迎親的隊伍那日從嘉親王府出發,吹吹打打地到了鈕祜祿府,我穿著一身繡著纏枝蓮紋的旗裝,頭上戴著沉甸甸的鈿子,被喜娘扶著上了轎。轎身晃悠悠的,一路聽著外頭的鼓樂聲,心裡反倒平靜下來,既來之則安之,往後在親王府的日子,只能步步為營,先求個安穩立足。
轎停在嘉親王府門前,紅氈鋪地,兩側站滿了府裡的下人,齊齊躬身行禮。我被扶著下轎,跨過火盆,踩過馬鞍,按著司儀的指引,一步步走完拜堂、入席的流程,繁瑣卻容不得半分錯漏。待到賓客散去,夜色漸深,我才被引著回了自己的院落,院裡早佈置得紅彤彤一片,喜燭高燃,映得滿室亮堂。
沒過多久,便有丫鬟來報,說王爺過來了。我連忙起身,規規矩矩地立在一旁,垂著眼,不敢亂瞧。腳步聲由遠及近,沉穩有力,停在我面前時,我能感覺到一道目光落在我身上,帶著幾分審視,也有幾分新婚的淡然。永琰的身形挺拔,穿著常服,眉眼溫和,可溫和底下藏著的沉穩,讓人不敢小覷。
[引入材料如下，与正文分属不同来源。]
-- ==== Sys2Proof/Machine/Program.lean ====
section
/-! DEFINITION. The host-program syntax and its pseudo-instructions, expanded into accesses
(30_encoding.md R64, R65). -/

namespace Sys2Proof.Machine

/-- The registers that `wr` may name (30_encoding.md R64). -/
inductive OperandReg where
  | a
  | b
  | x
  | e
  deriving DecidableEq, Repr

def OperandReg.reg : OperandReg → Reg
  | .a => .a
  | .b => .b
  | .x => .x
  | .e => .e

/-- One line of a host program (30_encoding.md R64), or a pseudo-instruction (R65). -/
inductive AsmLine where
  | wr (r : OperandReg) (imm : Word)
  | rd (r : Reg)
  | cmd (i : Instr)
  | cmdRaw (w : Word)
  | sub (t : Bool)
  | cfg (m poly : Word)
  | dcfg (m : Word)
  | sqr (t : Bool) (a : Word)
  | rdt (k : Nat)
  deriving DecidableEq, Repr

/-- The 32-bit write and read of a register (30_encoding.md R64). -/
def writeOf (r : Reg) (v : Word) : Access := .write .w32 (BitVec.ofNat 16 r.offset) v
def readOf (r : Reg) : Access := .read .w32 (BitVec.ofNat 16 r.offset)

/-- The accesses of a line (30_encoding.md R64, R65). -/
def AsmLine.expand : AsmLine → List Access
  | .wr r imm => [writeOf r.reg imm]
  | .rd r => [readOf r]
  | .cmd i => [writeOf .cmd (encode i)]
  | .cmdRaw w => [writeOf .cmd w]
  | .sub t => [writeOf .cmd (encode (.add t))]
  | .cfg m poly => [writeOf .a m, writeOf .x poly, writeOf .cmd (encode (.setcfg false))]
  | .dcfg m => [writeOf .a m, writeOf .cmd (encode (.defcfg false))]
  | .sqr t a => [writeOf .a a, writeOf .b a, writeOf .cmd (encode (.mul t))]
  | .rdt k => [readOf (.traceLo k), readOf (.traceHi k)]

/-- The inputs a host program offers, in program order (20_memory.md R45). -/
def programInputs (lines : List AsmLine) : List Input :=
  (lines.flatMap AsmLine.expand).map Input.access

end Sys2Proof.Machine
end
他身旁的嬤嬤笑著上前,引著我們行了合巹禮,又說了幾句吉祥話,便帶著一眾下人悄聲退了出去,屋裡只剩我們二人,燭火跳動,倒添了幾分說不清的曖昧。我依舊垂著眸,指尖微微攥著衣料,心裡雖有幾分忐忑,卻也知道這是必經的流程,由不得自己。
他先開了口,聲音低沉溫和,問了幾句我家裡的情形,我一一恭順應答,語氣不敢有半分逾矩。而後便沒了言語,屋裡靜得只剩燭火噼啪的聲響,他伸手扶了我一把,動作算不上親暱,卻也合乎禮數。
接下來的事,便是身為側福晉該盡的本分,那些不便言說的纏綿裡,我只覺得渾身緊繃,可偏偏這具身子似是被悄悄改造過一般,沒半分不適,反倒讓他漸漸失了起初的淡然。
他待我,比預想中溫和許多,那份由身到心的愉悅,我能清晰察覺,從前十年裡怕是從未有過這般滋味。按著府裡的規矩,按著府裡的規矩,便是再盡興,也需有度,幾番溫存過後,縱然他眼底還有未盡的意猶未盡,也還是按著規矩停了下來,吩咐外頭候著的丫鬟進來備水。
兩個小丫鬟手腳麻利地抬了浴桶進來,注滿熱水,又撒了些花瓣,待下人退去,他便扶著我一同入了浴。溫水漫過身子,白日里的繁瑣和緊繃才稍稍鬆緩,沐浴過後,丫鬟們鋪好被褥,屋裡只剩一盞床頭燈,昏黃的光透著暖意。他很快便睡熟了,呼吸沉穩,我卻沒什麼睡意,睜著眼望著帳頂的繡紋,悄悄在腦海裡喚出那個圓滾滾的系統糰子。
糰子迅速地冒出來,我沒多耽擱,首接取了那枚孕子丹吞了下去,入口即化,沒半分異味。
在這王府裡,尤其是這樣的王府,女人想要站穩腳跟,說來說去,終究是要有子嗣傍身,有阿哥,才算真正有了依靠,這話半點不假。我心裡清楚,往後的日子,這孩子便是我最大的底氣。